Start of DATASET CONTENT

-- ==== Sys2Proof/Laws/Ops.lean ====
section
/-! SUPPORT. What each shared operation does, said once: provers cite these and leave the definitions folded. -/

namespace Sys2Proof.Machine

/-! ### Registers -/

@[simp] theorem reg_setReg (s : State) (r q : Reg) (b : Byte) : (s.setReg r b).reg q = if q = r then b else s.reg q := by
  simp only [State.reg, State.setReg, Fin.getElem_fin, Vector.getElem_set, Fin.val_inj, eq_comm (a := q)]

@[simp] theorem reg_setPc (s : State) (a : Word) (q : Reg) : (s.setPc a).reg q = s.reg q := rfl
@[simp] theorem reg_setI (s : State) (a : Word) (q : Reg) : (s.setI a).reg q = s.reg q := rfl
@[simp] theorem reg_setDt (s : State) (b : Byte) (q : Reg) : (s.setDt b).reg q = s.reg q := rfl
@[simp] theorem reg_setSt (s : State) (b : Byte) (q : Reg) : (s.setSt b).reg q = s.reg q := rfl
@[simp] theorem reg_report (s : State) (d : Diagnostic) (q : Reg) : (report d s).reg q = s.reg q := rfl
@[simp] theorem reg_memWrite (s : State) (a : Nat) (b : Byte) (q : Reg) : (memWrite s a b).reg q = s.reg q := rfl
@[simp] theorem reg_called (s : State) (c : PortCall) (q : Reg) : (called c s).reg q = s.reg q := rfl

/-- VF first, Vx second: the flag survives unless x is VF (R38); only V changes. -/
theorem writeFlagAndResult_eq (x : Reg) (flag : Bool) (b : Byte) (s : State) :
    writeFlagAndResult x flag b s = { s with v := (writeFlagAndResult x flag b s).v } := rfl

@[simp] theorem reg_writeFlagAndResult (x : Reg) (flag : Bool) (b : Byte) (s : State) (q : Reg) :
    (writeFlagAndResult x flag b s).reg q = if q = x then b else if q = vf then flagByte flag else s.reg q := by
  simp [writeFlagAndResult]

/-! ### PC, diagnostics and the fetch -/

/-- The advance of PC in one equation (R25). -/
theorem advancePc_eq (s : State) : advancePc s = { s with pc := s.pc + 2#16, log := s.log ++ skipReports s.pc } := by
  simp only [advancePc, skipReports]
  split <;> simp [report, State.setPc]

theorem skip_eq (s : State) : skip s = { s with pc := s.pc + 2#16, log := s.log ++ skipReports s.pc } := advancePc_eq s

/-- The state a fetch leaves in one equation (R82, R260). -/
theorem fetchState_eq (s : State) : fetchState s = { s with pc := s.pc + 2#16, log := s.log ++ fetchReports s.pc } := by
  simp only [fetchState, advancePc_eq, fetchReports, skipReports]
  split <;> simp [report, List.append_assoc]

/-- The 16-bit addition of 2 as a number (R25). -/
theorem pc_add_two_toNat (pc : Word) : (pc + 2#16).toNat = (pc.toNat + 2) % 65536 := by simp

/-! ### The call stack -/

theorem pushReturn_of_lt (nnn : Nnn) {s : State} (h : s.sp.val < 16) :
    pushReturn nnn s = { s with stack := s.stack.set s.sp.val s.pc, sp := ⟨s.sp.val + 1, by omega⟩ } := by
  simp [pushReturn, h]

theorem pushReturn_of_full (nnn : Nnn) {s : State} (h : ¬ s.sp.val < 16) :
    pushReturn nnn s = { s with log := s.log ++ [.stackOverflow s.pc nnn] } := by
  simp [pushReturn, h, report]

theorem popReturn_of_pos {s : State} (h : ¬ s.sp.val = 0) :
    popReturn s = { s with pc := s.stack[s.sp.val - 1]'(by omega), sp := ⟨s.sp.val - 1, by omega⟩ } := by
  simp [popReturn, h]

theorem popReturn_of_empty {s : State} (h : s.sp.val = 0) :
    popReturn s = { s with log := s.log ++ [.stackUnderflow s.pc] } := by
  simp [popReturn, h, report]

/-! ### The display -/

@[simp] theorem pixelLit_clearDisplay (p : Pixel) : pixelLit Config.clearDisplay p = false := by
  simp [pixelLit, Config.clearDisplay]

/-- Lighting a pixel lights it and no other. -/
@[simp] theorem pixelLit_lightPixel (d : Display) (p q : Pixel) :
    pixelLit (lightPixel d p) q = (decide (q = p) || pixelLit d q) := by
  obtain ⟨px, py⟩ := p
  obtain ⟨qx, qy⟩ := q
  simp only [pixelLit, lightPixel, Fin.getElem_fin, Vector.getElem_set, Prod.mk.injEq]
  by_cases hy : py.val = qy.val
  · obtain rfl := Fin.ext hy
    by_cases hx : qx = px
    · simp [hx]
    · simp [hx]; exact fun h => absurd (Fin.ext h) hx
  · simp [hy, show qy ≠ py from fun h => hy (by rw [h])]

/-- Darkening a pixel clears it and no other. -/
@[simp] theorem pixelLit_darkenPixel (d : Display) (p q : Pixel) :
    pixelLit (darkenPixel d p) q = (!decide (q = p) && pixelLit d q) := by
  obtain ⟨px, py⟩ := p
  obtain ⟨qx, qy⟩ := q
  simp only [pixelLit, darkenPixel, Fin.getElem_fin, Vector.getElem_set, Prod.mk.injEq]
  by_cases hy : py.val = qy.val
  · obtain rfl := Fin.ext hy
    by_cases hx : qx = px
    · simp [hx]
    · simp [hx]; exact fun _ h => absurd (Fin.ext h) hx
  · simp [hy, show qy ≠ py from fun h => hy (by rw [h])]

/-- A draw of one pixel touches the display and the calls only. -/
theorem touchPixel_snd (acc : Bool × State) (p : Pixel) :
    (touchPixel acc p).2 = { acc.2 with display := (touchPixel acc p).2.display, calls := (touchPixel acc p).2.calls } := by
  simp only [touchPixel]
  split <;> rfl

/-- The sprite loop touches the display and the calls only. -/
theorem foldl_touchPixel_snd (ps : List Pixel) : ∀ acc : Bool × State,
    (ps.foldl touchPixel acc).2 =
      { acc.2 with display := (ps.foldl touchPixel acc).2.display, calls := (ps.foldl touchPixel acc).2.calls } := by
  induction ps with
  | nil => exact fun _ => rfl
  | cons p ps ih =>
    intro acc
    rw [List.foldl_cons, ih (touchPixel acc p)]
    conv_lhs => rw [touchPixel_snd acc p]

theorem drawSprite_snd (x y : Reg) (n : Nat) (s : State) :
    (drawSprite x y n s).2 = { s with display := (drawSprite x y n s).2.display, calls := (drawSprite x y n s).2.calls } :=
  foldl_touchPixel_snd _ (false, s)

/-! ### Input -/

theorem keyPressed_snd (k : Key) (s : State) :
    (keyPressed k s).2 =
      { s with keyIn := s.keyIn.tail, draws := s.draws + 1, calls := s.calls ++ [.keyPressed k] } := rfl

theorem randByte_snd (s : State) :
    (randByte s).2 = { s with randIn := s.randIn.tail, draws := s.draws + 1, calls := s.calls ++ [.randByte] } := rfl

/-! ### Register transfers -/

@[simp] theorem mem_regsUpTo (x k : Reg) : k ∈ regsUpTo x ↔ k ≤ x := by
  have : k ∈ allRegs := by revert k; decide
  simp [regsUpTo, this]

theorem regsUpTo_nodup (x : Reg) : (regsUpTo x).Nodup := List.Nodup.filter _ (by decide)

/-- The loop of Fx55 touches memory only. -/
theorem foldl_storeReg_eq (ks : List Reg) : ∀ s : State, ks.foldl storeReg s = { s with mem := (ks.foldl storeReg s).mem } := by
  induction ks with
  | nil => exact fun _ => rfl
  | cons k ks ih => intro s; rw [List.foldl_cons, ih (storeReg s k)]; rfl

/-- The loop of Fx65 touches V only. -/
theorem foldl_loadReg_eq (ks : List Reg) : ∀ s : State, ks.foldl loadReg s = { s with v := (ks.foldl loadReg s).v } := by
  induction ks with
  | nil => exact fun _ => rfl
  | cons k ks ih => intro s; rw [List.foldl_cons, ih (loadReg s k)]; rfl

/-- The loop of Fx55 keeps the canonical form. -/
theorem foldl_storeReg_wf (ks : List Reg) : ∀ s : State, Memory.wf s.mem → Memory.wf (ks.foldl storeReg s).mem := by
  induction ks with
  | nil => exact fun _ h => h
  | cons k ks ih => exact fun s h => ih _ (memWrite_wf h _ _)

end Sys2Proof.Machine
end

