theorem decodeNibbleZero_rejects (w : Word) (i : Instr) : Rejects (decodeNibbleZero w i) ↔ (fieldN w).toNat ≠ 0 := by
  unfold decodeNibbleZero
  split_ifs <;> simp_all [← BitVec.toNat_inj]

theorem decodeGroup8_rejects (w : Word) :
    Rejects (decodeGroup8 w) ↔ (fieldN w).toNat ∈ [0x8, 0x9, 0xA, 0xB, 0xC, 0xD, 0xF] := by
  unfold decodeGroup8
  split
  case h_10 =>
    have hlt := (fieldN w).isLt
    simp only [rejects_error, true_iff, List.mem_cons, List.not_mem_nil, or_false, imp_false] at *
    omega
  all_goals
    rename_i hn
    simp [hn]

theorem decodeGroupE_rejects (w : Word) : Rejects (decodeGroupE w) ↔ (fieldKk w).toNat ∉ [0x9E, 0xA1] := by
  unfold decodeGroupE
  split <;> simp_all

theorem decodeGroupF_rejects (w : Word) :
    Rejects (decodeGroupF w) ↔ (fieldKk w).toNat ∉ [0x07, 0x15, 0x18, 0x1E, 0x29, 0x33, 0x55, 0x65] := by
  unfold decodeGroupF
  split <;> simp_all

/-- Settles O8: the major opcode names the group, and each group rejects what no row of it takes. -/
theorem unrecognizedWordsByGroup : Obligations.UnrecognizedWordsByGroup := by
  intro w
  change Rejects (decodeWord w) ↔ _
  simp only [← fieldOp_toNat, ← fieldN_toNat, ← fieldKk_toNat]
  unfold decodeWord
  split
  case h_1 hop => simp [decodeGroup0_rejects, hop]
  case h_6 hop | h_10 hop => simp [decodeNibbleZero_rejects, hop]
  case h_9 hop => simp [decodeGroup8_rejects, hop]
  case h_15 hop => simp [decodeGroupE_rejects, hop]
  case h_16 hop => simp [decodeGroupF_rejects, hop]
  case h_17 =>
    exfalso
    have hlt := (fieldOp w).isLt
    simp only [imp_false] at *
    omega
  all_goals
    rename_i hop
    simp [hop]

/-- Settles O9: the decoder evaluated at each word. -/
theorem sampleWordsDecode : Obligations.SampleWordsDecode := by
  refine ⟨?_, ?_, ?_, ?_, ?_, ?_, ?_, ?_, ?_, ?_, ?_, ?_, ?_, ?_, ?_⟩ <;> rfl

end Sys2Proof
end

section
/-! The sprite loop of DRW (spec/43_display_input.md R202, R203). A draw names each pixel at most once, so each pixel is found as it was
before the draw: what the loop leaves in the display, in the collision flag and in the calls is said pixel by pixel of the old display. -/

namespace Sys2Proof.Machine

theorem exec_drw (x y : Reg) (n : Nat) (s : State) : exec (.drw x y n) s =
    .next ((drawSprite x y n s).2.setReg vf (flagByte (drawSprite x y n s).1)) := rfl

/-! ### The loop over distinct pixels -/

/-- The calls of one 1-bit on screen: get, then clear or set by what was found (D21). -/
def touchCalls (d : Display) (p : Pixel) : List PortCall := [.getPixel p, if pixelLit d p then .clearPixel p else .setPixel p]

theorem touchPixel_fst (acc : Bool × State) (p : Pixel) : (touchPixel acc p).1 = (acc.1 || pixelLit acc.2.display p) := by
  cases hlit : pixelLit acc.2.display p
  · rw [touchPixel_of_dark hlit, Bool.or_false]
  · rw [touchPixel_of_lit hlit, Bool.or_true]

End of DATASET CONTENT

▶ **PROBLEM DESCRIPTION**
From the data above, return every line from the line that has "simp [writeFlagAndResult]" up to and including the line that has "split <;> simp [report, State.setPc]", exactly.

▶ **EXERCISE OUTPUT**
  simp [writeFlagAndResult]

/-! ### PC, diagnostics and the fetch -/

/-- The advance of PC in one equation (R25). -/
theorem advancePc_eq (s : State) : advancePc s = { s with pc := s.pc + 2#16, log := s.log ++ skipReports s.pc } := by
  simp only [advancePc, skipReports]
  split <;> simp [report, State.setPc]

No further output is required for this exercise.